Similar to an advertisement from the University of Iowa last month that promised a more traditional campus experience next fall, the University of Northern Iowa on Monday promised a “return to the high-quality classroom education we are known for” in the upcoming academic year.
In a message to campus, UNI President Mark Nook said his institution for fall 2021 will maintain “some of our safety measures in classrooms” while increasing capacity in classrooms, lunchrooms and spaces. common. UNI will reopen retail catering operations and resume events on campus.
Nook, in his message, admitted that UNI will continue to monitor public health advisories and maintain "some online options" for stakeholders.
"The past year has been a challenge for our campus community and I thank all of our students, staff and faculty for doing their part to keep us safe," Nook said in his message, which came almost a year after all. three public universities imposed an immediate switch to virtual education upon the arrival of the pandemic in the United States and Iowa.
Following the complete shutdown of most in-person learning and work at Iowa public universities last spring, all three cautiously reopened in the fall for an entirely different student experience – no big face-to-face lectures, lunchroom meals, sucking. wheel and football. field trips and other campus rituals.
Many students only had online classes. They lost the freedom to enter the open rooms of the university residence. They missed the fever of the traditional Greek system, if they wanted to. And many left the campus entirely, hoping that it would be remade next year.
Last month, UI officials, such as UNI, promised to set the stage for a "residential campus experience in fall 2021" by holding "as many face-to-face courses as possible while maintaining flexibility."
This year, the UI courses of 50 or more students switched online, along with those taught by instructors who requested it, meaning that three-quarters of UI undergraduate instruction was conducted virtually. Next year, courses with fewer than 150 students will be held in person.

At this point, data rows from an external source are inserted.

/-- The classes and tags of an instruction (Table 6-5, R167 to R181). -/
def VecCmd.tagsOk (c : VecCmd) : Bool :=
  let f := c.f
  let num := isFlt f || isIntTag f
  let sub := c.x.sub.toNat
  let a := srcTagOk c c.tagA
  let b := match c.b with | .none => true | _ => srcTagOk c c.tagB
  match c.op with
  | 0x98 => c.tagD == 0x1D && num && b && (if isFlt f then sub < 6 || 8 ≤ sub else sub < 8)
  | 0x99 => !isBlock f && a && b
  | 0x9A | 0xB1 => c.op == 0x9A || sub == 0 || isIntTag f
  | 0x9B | 0x9C | 0x9D => (isIntTag f || f == 0x1D) && a && b
  | 0x9E | 0x9F => isIntTag f && a && b
  | 0xAA => (if sub < 3 then num else isIntTag f || f == 0x1D) && a
  | 0xAD | 0xAE | 0xAF => !isBlock f && 8 ≤ elemBits f && moveTagOk c c.tagA && isIndexTag c.tagB
  | 0xB0 | 0xB5 => moveTagOk c c.tagA
  | 0xB2 =>
    let l := if c.x.toBit then f else c.tagA
    (if c.x.toBit then elemBits c.tagA == elemBits f && elemBits c.tagB == elemBits f else c.tagA == c.tagB) &&
    (l == 0x18 || l == 0x19) && (if sub == 0 then isIntTag f else f == l)
  | 0xB3 =>
    (c.tagB == 0x18 || c.tagB == 0x19) && (f == 0x18 || f == 0x19) &&
    (if c.x.toBit then elemBits c.tagA == 32 else c.tagA == c.tagB)
  | 0xB4 =>
    isIntTag f && (if sub == 0 then c.tagA == 0x1D else !isBlock c.tagA) && (!c.x.toBit || elemBits c.tagA == elemBits f)
  | 0xB6 => f ≤ 3 && a && c.tagB == 0x0A
  | op =>
    if 0xA1 ≤ op && op ≤ 0xA9 then isSpecTag f && isSpecTag c.tagA && (!c.x.toBit || elemBits c.tagA == elemBits f)
    else num && a && b

/-- The counts of an instruction (R156 and its own rule). [DEDUCED: notes/assumptions/15.md] -/
def VecCmd.countsOk (c : VecCmd) : Bool :=
  let has (p : Nat → Bool) (o : Oper) : Bool := match o.count with | some k => p k | none => true
  let same := has fun k => k == c.n
  let wide := has fun k => k == c.n || k == 1
  let one := has fun k => 1 ≤ k
  let pow2 (k : Nat) : Bool := k != 0 && 2 ^ k.log2 == k
  match c.op with
  | 0xA0 => same c.d && wide c.a && has (fun k => k == 2) c.b && same c.m
  | 0xAA | 0xB4 => one c.d && same c.a && same c.m
  | 0xAB => same c.d && same c.a && same c.m
  | 0xAC => one c.d && same c.a && wide c.b && same c.m
  | 0xAD => same c.d && one c.a && same c.b && same c.m
  | 0xAE => same c.d && wide c.b && same c.m
  | 0xAF => same c.a && same c.b && same c.m
  | 0xB2 => c.x.sub == 1 || has (fun k => k == 1) c.d
  | 0xB3 => same c.d && same c.a && has pow2 c.b && same c.m
  | 0xB5 => same c.a && same c.m
  | 0xB6 => same c.d && wide c.a && has (fun k => (c.n + 31) / 32 ≤ k) c.b && same c.m
  | _ => same c.d && wide c.a && wide c.b && same c.m

/-- A queue operand's element size and peek depth (R158). -/
def State.queueFormOk (s : State) (c : VecCmd) (o : Oper) : Bool :=
  match o with
  | .queue q peek =>
    let w := elemBits c.qt
    !isBlock c.qt && 8 ≤ w && 8 * (s.curTask.queueReg q).bytes == w && (!peek || c.n ≤ 8192 / w)
  | _ => true

/-- Row 2. -/
def State.formatOk (s : State) (c : VecCmd) : Bool :=
  c.spans.all spanFormOk && c.tagsOk && (c.m.tag?.all fun t => t == 0x1D) && c.opers.all (s.queueFormOk c) && c.countsOk

/-- D is the operand written; `vhash.ins` writes its table too. -/
def VecCmd.writesB (c : VecCmd) : Bool := c.op == 0xB3 && c.x.sub == 1
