/-- The state after a run that is done has ended (R384): one whose descriptor cannot be written ends with its increment alone, and
one whose context is being destroyed with neither (R274). -/
def State.endRun (s : State) (die kind e : Nat) : State :=
  match s.activeRun die kind e with
  | none => s
  | some r =>
    if (s.ctx r.ctx).state == .destroying then (if r.atFrame then (s.endRunWait die e r).freeUnit die kind e else s)
    else if !r.isDone then s
    else
      match finishRun (s.runAccess die kind e r.ctx true) r s with
      | .ok _ s' => (s'.endRunWait die e r).freeUnit die kind e
      | .error (.wait y p) s' => s'.putRun die kind e { r with wait := (r.head.hold y p s.cycle).wait }
      | .error (.fault code va) s' =>
        let s' := s'.endRunWait die e r
        if !r.mute && va &&& 0xFFFFFFFFFFFF0000 == r.addr &&& 0xFFFFFFFFFFFF0000 then
          s'.putRun die kind e { r with wait := none, mute := true }
        else s'.putRun die kind e { r with wait := none, st := some (runCode code), desc := r.desc.set (doneWord kind) 0 }

/-! ## Meanings -/

/-- vdec. -/
def execVdec (x : Gen) (s : State) : Result := runStrand (.gen 0xE0 x) (runBody 0 x) s

/-- venc. -/
def execVenc (x : Gen) (s : State) : Result := runStrand (.gen 0xE1 x) (runBody 1 x) s

/-- flow. -/
def execFlow (x : Gen) (s : State) : Result := runStrand (.gen 0xE2 x) (runBody 2 x) s

/-- cmrun. -/
def execCmrun (x : Gen) (s : State) : Result := runStrand (.gen 0xE3 x) (runBody 3 x) s

/-- DECODE_RUN: decode engine `arg.eng` of die `arg.die`, for `arg.beats` moves. -/
def execDecodeRun (s : State) : Result := .next (s.runUnit s.arg.die.toNat 0 s.arg.eng.toNat s.arg.beats)

/-- ENCODE_RUN: encode engine `arg.eng` of die `arg.die`. -/
def execEncodeRun (s : State) : Result := .next (s.runUnit s.arg.die.toNat 1 s.arg.eng.toNat s.arg.beats)

/-- FLOW_RUN: flow engine `arg.eng` of die `arg.die`. -/
def execFlowRun (s : State) : Result := .next (s.runUnit s.arg.die.toNat 2 s.arg.eng.toNat s.arg.beats)

/-- CHANGE_MASK_RUN: the change-mask unit of die `arg.die`. -/
def execChangeMaskRun (s : State) : Result := .next (s.runUnit s.arg.die.toNat 3 0 s.arg.beats)

/-- HOST_ASSISTED_RUN_RELEASE: unit `arg.front` of die `arg.die`. -/
def execHostAssistedRunRelease (s : State) : Result :=
  let u := unitOfFront s.arg.front
  .next (s.releaseHostRun s.arg.die.toNat u.1 u.2)

/-- RUN_END: unit `arg.front` of die `arg.die`. -/
def execRunEnd (s : State) : Result :=
  let u := unitOfFront s.arg.front
  .next (s.endRun s.arg.die.toNat u.1 u.2)

end Sys2Proof.Machine
end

"This means that some conference sections with more than 150 students can move online, while the discussion and lab sections meet in person," according to a February UI message. "Instructors wishing to conduct a large in-person conference or move a smaller course online must submit a request and justification."
ISU and UNI moved fewer courses to the fully virtual realm (in percentage) and UNI reported this week that it is offering around 70 percent of in-person classes this semester.
"The university has maintained a high level of face-to-face courses during the pandemic," according to a UNI message. “University leaders predict that, in the future, approximately 10 to 15 percent of their courses will be offered online, specifically general education and other high-demand courses.”
The state of Iowa has not released details of its plans for next fall.
But all three plans recently announced for some in-person graduation events, after Republican lawmakers proposed a bill that would have required them to do so.
Colleges canceled in-person graduation ceremonies last spring, replacing those celebrations with virtual and videotaped events and messages. They also rejected the start of winter 2020 face to face, and UI and UNI had delivered the "disappointing" news that this spring's graduation would be available online again, until the legislation was proposed.
All three colleges are working on details of their graduation options and fall offerings. And all three are doing so after suffering enrollment losses this academic year, at least in part due to the non-traditional college experience that the pandemic imposed on campuses.